Pro tip II: Just as you, the tenant, are required to meet certain conditions of the break clause, your landlord has a similar obligation. Once you’ve given notice, whether or not you end up involved in the process of finding a new tenant, your landlord is actually obligated to advertise the unit and actively try to refill it. If another tenant is found before the end of the lease period, then you’re no longer going to be responsible for paying the rent that you were previously accountable for. The landlord’s responsibility to mitigate damages includes making sure that they are doing everything they can to make this happen.
Sometimes, you can try to go through all of these actions, but for one reason or another, the stars don’t align and you’re unable to get out of your lease without a bigger hassle than you can handle.

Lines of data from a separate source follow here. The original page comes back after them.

/-! ### record -/

@[simp] theorem State.record_cfg (s : State) (e : Event) : (s.record e).cfg = s.cfg := rfl
@[simp] theorem State.record_bl (s : State) (e : Event) : (s.record e).bl = s.bl := rfl
@[simp] theorem State.record_opr (s : State) (e : Event) : (s.record e).opr = s.opr := rfl
@[simp] theorem State.record_rsl (s : State) (e : Event) : (s.record e).rsl = s.rsl := rfl
@[simp] theorem State.record_addr (s : State) (e : Event) : (s.record e).addr = s.addr := rfl
@[simp] theorem State.record_lines (s : State) (e : Event) : (s.record e).lines = s.lines := rfl
@[simp] theorem State.record_cols (s : State) (e : Event) : (s.record e).cols = s.cols := rfl
@[simp] theorem State.record_phase (s : State) (e : Event) : (s.record e).phase = s.phase := rfl
@[simp] theorem State.record_op (s : State) (e : Event) : (s.record e).op = s.op := rfl
@[simp] theorem State.record_step (s : State) (e : Event) : (s.record e).step = s.step + 1 := rfl
@[simp] theorem State.record_fault (s : State) (e : Event) : (s.record e).fault = s.fault := rfl
@[simp] theorem State.record_err (s : State) (e : Event) : (s.record e).err = s.err := rfl
@[simp] theorem State.record_blDefault (s : State) (e : Event) : (s.record e).blDefault = s.blDefault := rfl
@[simp] theorem State.record_baseOps (s : State) (e : Event) : (s.record e).baseOps = s.baseOps := rfl
@[simp] theorem State.record_regs (s : State) (e : Event) : (s.record e).regs = s.regs := rfl
@[simp] theorem State.record_epoch (s : State) (e : Event) : (s.record e).epoch = s.epoch := rfl
@[simp] theorem State.record_iface (s : State) (e : Event) : (s.record e).iface = s.iface := rfl
@[simp] theorem State.record_latched (s : State) (e : Event) : (s.record e).latched = s.latched := rfl
@[simp] theorem State.record_inputs (s : State) (e : Event) : (s.record e).inputs = s.inputs := rfl
@[simp] theorem State.record_answers (s : State) (e : Event) : (s.record e).answers = s.answers := rfl
@[simp] theorem State.record_sent (s : State) (e : Event) : (s.record e).sent = s.sent := rfl
@[simp] theorem State.record_draws (s : State) (e : Event) : (s.record e).draws = s.draws := rfl
@[simp] theorem State.record_trace (s : State) (e : Event) : (s.record e).trace = s.trace ++ [e] := rfl
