/-! ### BACKLIGHT_ON, BACKLIGHT_OFF -/

/-- V-B1 and V-R5: the operand is ignored. -/
theorem test_backlightOn :
    fieldOf (fun t => (t.trace, t.bl, t.latched)) (exec (.backlightOn 0xA5) (readyState false (oks 1))) =
      some ([w 0x80], some true, []) := by decide
/-- V-B5: the write fails and the flag keeps the new value. -/
theorem test_backlightOn_fails :
    fieldOf (fun t => (t.trace, t.bl, t.err, t.fault, t.phase)) (exec (.backlightOn 0) (readyState false [.fail])) =
      some ([.fail (.reg 0x20 0x09 0x80) .backlightOn 0], some true, .busFault, true, .ready) := by decide
/-- V-B3. -/
theorem test_backlightOff :
    fieldOf (fun t => (t.trace, t.bl)) (exec (.backlightOff 0) (readyState true (oks 1))) = some ([w 0x00], some false) := by
  decide
/-- V-R4's twin: Refused before any INIT. -/
theorem test_backlightOff_unbuilt :
    fieldOf (fun t => (t.trace, t.bl, t.err)) (exec (.backlightOff 0) (freshState (oks 1))) = some ([], none, .refused) := by
  decide

/-! ### Reserved requests, and the step -/

/-- V-R1. -/
theorem test_reserved :
    fieldOf (fun t => (t.err, t.trace, t.phase)) (exec (.reserved 0b110 0x00) (readyState true [])) =
      some (.refused, [], .ready) := by decide
/-- R47: a waiting request is taken, decoded and executed (P2, request 2), and the next one keeps waiting. -/
theorem test_step_request :
    fieldOf (fun t => (t.trace, t.inputs)) (step { readyState false (oks 4) with
      inputs := [.request (bare 0x241), .request (bare 0x400)] }) =
      some ([w 0x26, w 0x22, w 0x0E, w 0x0A], [.request (bare 0x400)]) := by decide
/-- R134, R130: hardware reset in an idle state; the expander keeps its registers. -/
theorem test_step_reset :
    fieldOf (fun t => (t.phase, t.bl, t.regs.read 9, t.trace)) (step { readyState true [] with inputs := [.reset] }) =
      some (.unbuilt, none, some 0x00, []) := by decide
/-- R14, R15: a WRITE_DATA at index 2 goes on with its low nibble, and the waiting request is not taken. -/
theorem test_step_resume :
    fieldOf (fun t => (t.trace, t.op, t.inputs)) (step { readyState false (oks 2) with
      opr := 0x41, rsl := true, op := .writeData, step := 2, inputs := [.reset] }) =
      some ([w 0x0E, w 0x0A], .none, [.reset]) := by decide
/-- The first instruction after reset: WRITE_DATA in UNBUILT is Refused (V-R3). -/
theorem test_withFetchWord :
    fieldOf (fun t => (t.err, t.trace)) (step (State.reset.withFetchWord 16 0x241)) = some (.refused, []) := by decide

/-! ### Witnesses: for every statement with hypotheses, a state and operands that meet all of them -/

/-- A block suspended at the hand-off of INIT, its flag set. -/
def handoffState (answers : List Answer) : State :=
  { readyState true answers with phase := .handoff, op := .init, step := 15 }

theorem readyState_takesTransport (bl : Bool) (as : List Answer) : (readyState bl as).takesTransport := .inl ⟨rfl, rfl⟩
theorem handoffState_takesTransport (as : List Answer) : (handoffState as).takesTransport := .inr ⟨rfl, rfl⟩
theorem readyState_takesInit (bl : Bool) (as : List Answer) : (readyState bl as).takesInit := ⟨.inr rfl, rfl⟩
theorem freshState_takesInit (as : List Answer) : (freshState as).takesInit := ⟨.inl rfl, rfl⟩
theorem initState_runsInit (k : Nat) (as : List Answer) : (initState k as).runsInit := ⟨rfl, rfl⟩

The most common option for getting around breaking your lease is subletting. If subletting is allowed, this could be the easiest way to move out without having to shell out the rest of the rent. On your own, you can find a new tenant to occupy the unit and pay the rent. Notable about this route is that you will legally still be the tenant on the lease, and therefore responsible for the actions as well as financial obligations of the person who is currently living there.
While this isn’t technically an “other” option because it does involve some of the same steps involved in the break clause and was mentioned briefly before, you can also settle with your landlord. If he or she is willing to cooperate, you can have a conversation where you go through the outstanding repairs, payments, etc. and come to an agreement on which ones you will be responsible for and which ones can be waived.

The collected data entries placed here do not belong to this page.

-- ==== Sys2Proof/Certificates/Slice0/Obligations.lean ====
section
/-! DEFINITION. The statements for the provers. Each says in its docstring which rule of spec/ it formalises, and which of its
clauses rest on a decision of the spec (D<n> of 92_eei_decisions.md) or on a choice of the model (log <n>). A record
equality `exec i s = .next ⟨s with …⟩` states the frame too: every field it does not name is as before. -/

open Sys2Proof Sys2Proof.Machine

/-! ## Encoding -/

/-- R46, R47, R50: a decoder consumes two bytes and reads every operand at every value the encoding admits. -/
def Obligations.DecodeOfEncodeIsTheInstruction : Prop :=
  ∀ (i : Instr) (rest : List Byte), i.WellFormed → decode (bytesOfWord (encode i) ++ rest) = .ok (i, rest)

/-- R50, R51: what the decoder accepts is well formed, and no bit of the word is lost in it. So the word of a faulting
instruction is `encode` of it (log 9). -/
def Obligations.EncodeOfDecodedIsTheWord : Prop :=
  ∀ (w : Word) (i : Instr), decodeWord w = .ok i → encode i = w ∧ i.WellFormed

/-- R50: each of the 35 patterns is its instruction, with the two exact words before 0nnn; and a word is recognized exactly
when it matches a row of the table. -/
def Obligations.PatternsSelectTheInstruction : Prop :=
  (decodeWord 0x00E0#16 = .ok .cls ∧ decodeWord 0x00EE#16 = .ok .ret) ∧
  (∀ addr : Addr, addr ≠ 0x0E0#12 → addr ≠ 0x0EE#12 → decodeWord (0x0#4 ++ addr) = .ok (.sys addr)) ∧
  (∀ addr : Addr,
    decodeWord (0x1#4 ++ addr) = .ok (.jp addr) ∧ decodeWord (0x2#4 ++ addr) = .ok (.call addr) ∧
    decodeWord (0xA#4 ++ addr) = .ok (.ldI addr) ∧ decodeWord (0xB#4 ++ addr) = .ok (.jpV0 addr)) ∧
  (∀ (x : RegIdx) (kk : Byte),
    decodeWord (0x3#4 ++ x ++ kk) = .ok (.seVxKk x kk) ∧ decodeWord (0x4#4 ++ x ++ kk) = .ok (.sneVxKk x kk) ∧
    decodeWord (0x6#4 ++ x ++ kk) = .ok (.ldVxKk x kk) ∧ decodeWord (0x7#4 ++ x ++ kk) = .ok (.addVxKk x kk) ∧
    decodeWord (0xC#4 ++ x ++ kk) = .ok (.rnd x kk)) ∧
  (∀ x y : RegIdx,
    decodeWord (0x5#4 ++ x ++ y ++ 0x0#4) = .ok (.seVxVy x y) ∧
    decodeWord (0x8#4 ++ x ++ y ++ 0x0#4) = .ok (.ldVxVy x y) ∧
    decodeWord (0x8#4 ++ x ++ y ++ 0x1#4) = .ok (.orVxVy x y) ∧
    decodeWord (0x8#4 ++ x ++ y ++ 0x2#4) = .ok (.andVxVy x y) ∧
    decodeWord (0x8#4 ++ x ++ y ++ 0x3#4) = .ok (.xorVxVy x y) ∧
    decodeWord (0x8#4 ++ x ++ y ++ 0x4#4) = .ok (.addVxVy x y) ∧
    decodeWord (0x8#4 ++ x ++ y ++ 0x5#4) = .ok (.sub x y) ∧
    decodeWord (0x8#4 ++ x ++ y ++ 0x6#4) = .ok (.shr x y) ∧
    decodeWord (0x8#4 ++ x ++ y ++ 0x7#4) = .ok (.subn x y) ∧
    decodeWord (0x8#4 ++ x ++ y ++ 0xE#4) = .ok (.shl x y) ∧
    decodeWord (0x9#4 ++ x ++ y ++ 0x0#4) = .ok (.sneVxVy x y)) ∧
  (∀ (x y : RegIdx) (n : Nibble), decodeWord (0xD#4 ++ x ++ y ++ n) = .ok (.drw x y n)) ∧
  (∀ x : RegIdx,
    decodeWord (0xE#4 ++ x ++ 0x9E#8) = .ok (.skp x) ∧ decodeWord (0xE#4 ++ x ++ 0xA1#8) = .ok (.sknp x) ∧
    decodeWord (0xF#4 ++ x ++ 0x07#8) = .ok (.ldVxDt x) ∧ decodeWord (0xF#4 ++ x ++ 0x0A#8) = .ok (.ldVxK x) ∧
    decodeWord (0xF#4 ++ x ++ 0x15#8) = .ok (.ldDtVx x) ∧ decodeWord (0xF#4 ++ x ++ 0x18#8) = .ok (.ldStVx x) ∧
    decodeWord (0xF#4 ++ x ++ 0x1E#8) = .ok (.addIVx x) ∧ decodeWord (0xF#4 ++ x ++ 0x29#8) = .ok (.ldFVx x) ∧
    decodeWord (0xF#4 ++ x ++ 0x33#8) = .ok (.ldBVx x) ∧ decodeWord (0xF#4 ++ x ++ 0x55#8) = .ok (.ldMemVx x) ∧
    decodeWord (0xF#4 ++ x ++ 0x65#8) = .ok (.ldVxMem x)) ∧
  (∀ w : Word, (∃ i, decodeWord w = .ok i) ↔ ∃ row ∈ tableRows, w &&& row.1 = row.2)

To wrap it up, here’s a list of things to be aware of thanks to the Tenant Resource Center in Wisconsin (the laws here are specific to Wisconsin but are similar to those in many states across the U.S.):
- The landlord can charge you for the difference in price if they weren’t able to rent it at the original price. (For example, if you signed a lease for $800/mo, and they rerented the property for $700/mo for a year, then you could end up being asked to pay $1200, the difference in price.) If you think that’s unreasonable, you’ll need to show that the landlord could have rented it at the original price (“here, look at all these people willing to pay that amount”), and possibly argue that in Small Claims Court, if you and your landlord aren’t able to come to agreement.

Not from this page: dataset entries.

/-- A step executes an instruction, or leaves the ports and the timers to its event. -/
theorem step_executes_or_quiet {s t : State} (h : step s = .next t) :
    (∃ i u, s.Executes i ∧ exec i s.atInstr = .next u ∧ t = u.endEvent) ∨ QuietStep s t := by
  cases step_cases h with
  | executed i u ev mode fetch dec ex heq => exact .inl ⟨i, u, ⟨ev, mode, fetch, dec⟩, ex, heq⟩
  | idle ev mode heq =>
    subst heq
    exact .inr ⟨State.not_executes_of_mode mode nofun, rfl, rfl, .inl rfl, .inl rfl, .inl rfl⟩
  | polled ev mode heq =>
    subst heq
    have quiet := State.not_executes_of_mode mode nofun
    obtain hpoll | ⟨k, -, hpoll⟩ := s.atInstr.keyPoll_cases
    · rw [hpoll]; exact .inr ⟨quiet, rfl, rfl, .inl rfl, .inl rfl, .inl rfl⟩
    · rw [hpoll]; exact .inr ⟨quiet, rfl, rfl, .inl rfl, .inl rfl, .inl rfl⟩
  | fetchFailed ev mode fetch heq =>
    subst heq
    exact .inr ⟨fun i ⟨_, _, hf, _⟩ => fetch hf, rfl, rfl, .inl rfl, .inl rfl, .inl rfl⟩
  | unrecognized ev mode fetch dec heq =>
    subst heq
    have quiet : ∀ i, ¬ s.Executes i := fun i ⟨_, _, _, hd⟩ => nomatch dec.symm.trans hd
    obtain ⟨-, hword⟩ | hword := s.atInstr.unrecognized_cases s.wordAtPc
    · rw [hword]; exact .inr ⟨quiet, rfl, rfl, .inl rfl, .inl rfl, .inl rfl⟩
    · rw [hword]; exact .inr ⟨quiet, rfl, rfl, .inl rfl, .inl rfl, .inl rfl⟩
  | timer ev heq =>
    subst heq
    obtain ⟨hdt, hst⟩ := State.timerBody_counts { s with schedule := s.schedule.tail }.beginEvent
    rw [State.timerBody_eq]
    exact .inr ⟨State.not_executes_of_nextEvent ev nofun, rfl, rfl, .inl rfl, hdt.imp_right fun h => .inl ⟨ev, h⟩,
      hst.imp_right fun h => .inl ⟨ev, h⟩⟩
  | keys k ev heq =>
    subst heq
    exact .inr ⟨State.not_executes_of_nextEvent ev nofun, rfl, rfl, .inr ⟨k, ev⟩, .inl rfl, .inl rfl⟩
  | reset ev heq =>
    subst heq
    exact .inr ⟨State.not_executes_of_nextEvent ev nofun, rfl, rfl, .inl rfl, .inr (.inr ev), .inr (.inr ev)⟩
  | loaded bytes ev window fits heq =>
    subst heq
    rw [State.putBytes_eq]
    exact .inr ⟨State.not_executes_of_nextEvent ev nofun, rfl, rfl, .inl rfl, .inl rfl, .inl rfl⟩
  | tooLarge bytes ev window big heq =>
    subst heq
    exact .inr ⟨State.not_executes_of_nextEvent ev nofun, rfl, rfl, .inl rfl, .inl rfl, .inl rfl⟩

/-- Settles O56: no instruction writes either, and of the other events only a `KeysEvent` writes the keys. -/
theorem keysAndConfigAreTheOutsides : Obligations.KeysAndConfigAreTheOutsides := by
  intro s t hstep
  obtain ⟨i, u, -, hex, rfl⟩ | quiet := step_executes_or_quiet hstep
  · have hcfg := exec_cfg hex
    have hkeys := exec_keys hex
    exact ⟨hcfg, fun hne => absurd hkeys hne⟩
  · exact ⟨quiet.cfg, fun hne => quiet.keys.resolve_left hne⟩

/-- Settles O58: an executed instruction pulses as `exec_frameReady` says, and nothing else does. -/
theorem frameReadyPulsesAfterDisplayInstructions : Obligations.FrameReadyPulsesAfterDisplayInstructions := by
  intro s t hstep
  obtain ⟨i, u, ⟨ev, mode, fetch, dec⟩, hex, rfl⟩ | quiet := step_executes_or_quiet hstep
  · have hpulse := exec_frameReady hex (State.mode_ne_halted_of_running mode) rfl
    simpa [ev, mode, fetch, dec] using hpulse
  · constructor
    · intro hpulse
      exact absurd (quiet.frameReady.symm.trans hpulse) (by decide)
    · rintro ⟨ev, mode, fetch, -, dec | ⟨x, y, n, dec⟩⟩
      · exact absurd ⟨ev, mode, fetch, dec⟩ (quiet.executesNothing _)
      · exact absurd ⟨ev, mode, fetch, dec⟩ (quiet.executesNothing _)

/-- Settles O59: of the instructions only Fx15 and Fx18 write a timer. -/
theorem timersChangeOnlyAtTimerEventsOrWrites : Obligations.TimersChangeOnlyAtTimerEventsOrWrites := by
  intro s t hstep
  obtain ⟨i, u, ⟨ev, -, -, dec⟩, hex, rfl⟩ | quiet := step_executes_or_quiet hstep
  · constructor
    · intro hne
      obtain ⟨x, rfl⟩ := exec_dt hex hne
      exact .inr (.inr ⟨ev, x, dec⟩)
    · intro hne
      obtain ⟨x, rfl⟩ := exec_st hex hne
      exact .inr (.inr ⟨ev, x, dec⟩)
  · exact ⟨fun hne => (quiet.dt.resolve_left hne).imp_right .inl, fun hne => (quiet.st.resolve_left hne).imp_right .inl⟩

/-- A step that goes on ends with the setting of the audio trigger (10_state.md R28). -/
theorem step_eq_endEvent {s t : State} (h : step s = .next t) : ∃ u : State, t = u.endEvent := by
  cases step_cases h with
  | _ => exact ⟨_, by assumption⟩

/-- Settles O57. -/
theorem audioFollowsTheSoundTimer : Obligations.AudioFollowsTheSoundTimer := by
  intro s t hstep
  obtain ⟨u, rfl⟩ := step_eq_endEvent hstep
  simp

/-! ## The stack pointer past the stack -/

/-- Settles O24. -/
theorem callAndRetStopWithSpPastTheStack : Obligations.CallAndRetStopWithSpPastTheStack := by
  intro addr s hsp
  constructor
  · rw [exec, execCall, if_neg (by simp only [stackDepth]; omega), dif_neg (by omega)]
  · rw [exec, execRet, if_neg (by omega), dif_neg (by omega)]

end Sys2Proof.Machine
end

section
/-! PROOFS. Memory (20_memory.md): one checked access, that the form of the memory is canonical, and what a store through I leaves
in the cells it names. -/

namespace Sys2Proof.Machine

/-! ## Checked accesses -/

theorem State.memRead_of_lt {s : State} {a : Nat} (h : a < memSize) : s.memRead a = .ok (s.byteAt a) :=
  if_neg (Nat.not_le.2 h)

theorem State.memRead_of_le {s : State} {a : Nat} (h : memSize ≤ a) : s.memRead a = .error (.outOfRangeAddress a) :=
  if_pos h

theorem State.memWrites_of_le {s : State} {a : Nat} {bytes : List Byte} (h : a + bytes.length ≤ memSize) :
    s.memWrites a bytes = .ok (s.putBytes a bytes) := by
  rw [State.memWrites, leastOutOfRange_none h]

/-- Settles O15. -/
theorem memoryAccessIsCheckedAgainst4096 : Obligations.MemoryAccessIsCheckedAgainst4096 := by
  intro s a v hm
  refine ⟨fun hout => ⟨State.memRead_of_le hout, ?_⟩, fun hin => ⟨State.memRead_of_lt hin, s.putByte a v, ?_⟩⟩
  · rw [State.memWrites, List.length_singleton, leastOutOfRange, if_pos (show a ≥ memSize from hout)]
  · have hread := State.byteAt_putByte hm a (b := v)
    refine ⟨State.memWrites_of_le hin, rfl, Memory.put_wf hm hin, ?_, fun j hj => ?_⟩
    · rw [State.memRead_of_lt hin, hread, if_pos rfl]
    · rw [hread, if_neg hj]

/-! ## The canonical form -/

/-- A canonical memory lists exactly the cells that do not read as their reset contents (log 10). -/
theorem State.mem_mem_iff {s : State} (hm : Memory.wf s.cfg s.mem) (p : Host.Cell) :
    p ∈ s.mem ↔ p.1 < memSize ∧ s.byteAt p.1 = p.2 ∧ p.2 ≠ resetByte s.cfg p.1 := by
  obtain ⟨hrising, hcells⟩ := hm
  constructor
  · intro hp
    obtain ⟨haddr, hbyte⟩ := hcells p hp
    exact ⟨haddr, by rw [State.byteAt, Memory.lookup_of_mem hrising hp, Option.getD_some], hbyte⟩
  · rintro ⟨-, hread, hbyte⟩
    rw [State.byteAt] at hread
    cases hlook : Memory.lookup s.mem p.1 with
    | none => rw [hlook] at hread; exact absurd hread.symm hbyte
    | some b => rw [hlook] at hread; cases hread; exact Memory.mem_of_lookup hlook

/-- Cells in strictly rising order are determined by which cells they are. -/
theorem Memory.eq_of_mem_iff {m n : Memory} (hm : m.Pairwise (fun p q => p.1 < q.1)) (hn : n.Pairwise (fun p q => p.1 < q.1))
    (h : ∀ p, p ∈ m ↔ p ∈ n) : m = n := by
  have : Std.Irrefl fun p q : Host.Cell => p.1 < q.1 := ⟨fun p => Nat.lt_irrefl p.1⟩
  have : Std.Antisymm fun p q : Host.Cell => p.1 < q.1 := ⟨fun _ _ hpq hqp => absurd hqp (Nat.lt_asymm hpq)⟩
  exact hm.eq_of_mem_iff hn h

/-- Settles O16. -/
theorem memoriesThatReadAlikeAreEqual : Obligations.MemoriesThatReadAlikeAreEqual := by
  intro s t hcfg hs ht hread
  refine Memory.eq_of_mem_iff hs.1 ht.1 fun p => ?_
  rw [State.mem_mem_iff hs, State.mem_mem_iff ht, hcfg]
  exact and_congr_right fun haddr => by rw [hread p.1 haddr]

/-! ## Stores through I -/

theorem State.byteAt_congr {s t : State} (mem : s.mem = t.mem) (cfg : s.cfg = t.cfg) (a : Nat) : s.byteAt a = t.byteAt a := by
  rw [State.byteAt, State.byteAt, mem, cfg]

/-- Byte `k` of a store is read at the `k`-th cell of its range. -/
theorem State.byteAt_putBytes_add {s : State} (hm : Memory.wf s.cfg s.mem) {a k : Nat} {bytes : List Byte}
    (hin : a + bytes.length ≤ memSize) (hk : k < bytes.length) : (s.putBytes a bytes).byteAt (a + k) = bytes.getD k 0 := by
  rw [State.byteAt_putBytes hm a _ _ hin, if_pos ⟨by omega, by omega⟩, Nat.add_sub_cancel_left]

/-- Fx55 with all its cells in range puts `V0 .. Vx` there (44_index_memory.md R94). -/
theorem exec_ldMemVx_stores {x : RegIdx} {s : State} (hm : Memory.wf s.cfg s.mem) (hin : s.iReg.toNat + x.toNat < memSize) :
    ∃ t, exec (.ldMemVx x) s = .next t ∧ t.mode = s.mode ∧
      ∀ j : RegIdx, j ≤ x → t.byteAt (s.iReg.toNat + j.toNat) = s.getV j := by
  have hlen := s.length_lowRegs x
  have hmax : s.iReg.toNat + (s.lowRegs x).length ≤ memSize := by omega
  refine ⟨((s.putBytes s.iReg.toNat (s.lowRegs x)).addI (x.toNat + 1)).advance, ?_, by simp, fun j hj => ?_⟩
  · rw [exec, execLdMemVx_eq, leastOutOfRange_none (by omega)]
  · have hk : j.toNat < (s.lowRegs x).length := by have := BitVec.le_def.1 hj; omega
    exact (State.byteAt_putBytes_add hm hmax hk).trans (s.getD_lowRegs hj)

/-- Fx33 with all its cells in range puts the decimal digits there (44_index_memory.md R93). -/
theorem exec_ldBVx_stores {x : RegIdx} {s : State} (hm : Memory.wf s.cfg s.mem) (hin : s.iReg.toNat + 2 < memSize) :
    ∃ t, exec (.ldBVx x) s = .next t ∧ t.mode = s.mode ∧
      ∀ k < 3, t.byteAt (s.iReg.toNat + k) = (bcdDigits (s.getV x)).getD k 0 := by
  refine ⟨(s.putBytes s.iReg.toNat (bcdDigits (s.getV x))).advance, ?_, by simp, fun k hk => ?_⟩
  · rw [exec, execLdBVx_eq, leastOutOfRange_none (by omega)]
  · simpa using State.byteAt_putBytes_add hm (bytes := bcdDigits (s.getV x)) hin hk

theorem trunc8_toNat_of_lt {n : Nat} (h : n < 256) : (trunc8 n).toNat = n := Nat.mod_eq_of_lt h

/-- Settles O60. -/
theorem fetchSeesStoredBytes : Obligations.FetchSeesStoredBytes := by
  intro x s hm hin hx
  obtain ⟨t, hexec, -, hstored⟩ := exec_ldMemVx_stores hm hin
  refine ⟨t, hexec, fun u mem cfg hpc => ?_⟩
  have hfetch : u.CanFetch := by simp only [State.CanFetch, hpc, memSize]; omega
  have hhi : t.byteAt s.iReg.toNat = s.getV 0 := hstored 0 (BitVec.le_def.2 (Nat.zero_le _))
  have hlo : t.byteAt (s.iReg.toNat + 1) = s.getV 1 := hstored 1 (BitVec.le_def.2 hx)
  rw [State.fetch_eq_ok hfetch, State.wordAtPc, hpc, State.byteAt_congr mem cfg, State.byteAt_congr mem cfg, hhi, hlo]

/-- Settles O42. -/
theorem glyphCellsCanBeWritten : Obligations.GlyphCellsCanBeWritten := by
  intro x s hm
  constructor
  · intro hin
    exact exec_ldMemVx_stores hm (by simp only [memSize]; omega)
  · intro hin
    obtain ⟨t, hexec, hmode, hstored⟩ := exec_ldBVx_stores (x := x) hm (by simp only [memSize]; omega)
    have hundreds : t.byteAt s.iReg.toNat = trunc8 ((s.getV x).toNat / 100) := hstored 0 (by decide)
    have tens : t.byteAt (s.iReg.toNat + 1) = trunc8 ((s.getV x).toNat / 10 % 10) := hstored 1 (by decide)
    have ones : t.byteAt (s.iReg.toNat + 2) = trunc8 ((s.getV x).toNat % 10) := hstored 2 (by decide)
    have hbyte := (s.getV x).isLt
    refine ⟨t, hexec, hmode, ?_⟩
    rw [hundreds, tens, ones]
    exact ⟨trunc8_toNat_of_lt (by omega), trunc8_toNat_of_lt (by omega), trunc8_toNat_of_lt (by omega)⟩

end Sys2Proof.Machine
end

section
/-! PROOFS. The encoding (30_encoding.md): the round trip through the two bytes of a word, the words that no pattern of R50
matches, and the rows of the opcode table. -/

namespace Sys2Proof

/-! ## Decoding what was encoded -/

/-- The decoder reads every operand of an encoding (30_encoding.md R47, R50): the family nibble and the selector choose the arm,
and the arm's fields are the operands. -/
theorem decodeWord_encode {i : Instr} (h : i.WellFormed) : decodeWord (encode i) = .ok i := by
  cases i with
  | cls | ret => rfl
  | sys addr =>
    obtain ⟨hcls, hret⟩ : addr ≠ 0x0E0#12 ∧ addr ≠ 0x0EE#12 := by
      simpa [Instr.WellFormed, Instr.wellFormed, sysExcluded] using h
    have notCls : fmtNNN 0x0#4 addr ≠ 0x00E0#16 := fun e =>
      hcls ((fieldAddr_fmtNNN 0x0#4 addr).symm.trans (congrArg fieldAddr e))
    have notRet : fmtNNN 0x0#4 addr ≠ 0x00EE#16 := fun e =>
      hret ((fieldAddr_fmtNNN 0x0#4 addr).symm.trans (congrArg fieldAddr e))
    simp [decodeWord, encode, decode0, notCls, notRet]
  | ldVxVy _ _ | orVxVy _ _ | andVxVy _ _ | xorVxVy _ _ | addVxVy _ _ | sub _ _ | shr _ _ | subn _ _ | shl _ _ =>
    simp [decodeWord, encode, decode8]
  | skp _ | sknp _ => simp [decodeWord, encode, decodeE]
  | ldVxDt _ | ldVxK _ | ldDtVx _ | ldStVx _ | addIVx _ | ldFVx _ | ldBVx _ | ldMemVx _ | ldVxMem _ =>
    simp [decodeWord, encode, decodeF]
  | _ => simp [decodeWord, encode]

- Your landlord is allowed to charge advertising costs.
- Your landlord is not allowed to charge for their time.
- If landlords don’t normally take many steps to rent out their properties, then that’s all they have to do when mitigating damages. They don’t have to go above and beyond their normal level.
- Sometimes folks miscommunicate because “breaking a lease” can mean many things in regular conversation. If you are confused, ask if the other person means terminating the lease, canceling the lease, voiding the lease, subletting, or finding a new tenant to start a new lease on the property. Always get agreements in writing, so that if there is confusion later, you’ll have evidence of what your agreement meant at the time.
- The landlord doesn’t have to make your unit available before their comparable units (so, if they have a bunch of 2-bedrooms in the same building to rent out, they can show theirs before your 2-bedroom). However, they do have to make your unit available. If someone asks about the specifics of your unit, (“is #305 available?” “I’d like a 2-bedroom that is on the second floor or above, with windows that face North”), then your unit must be identified as available.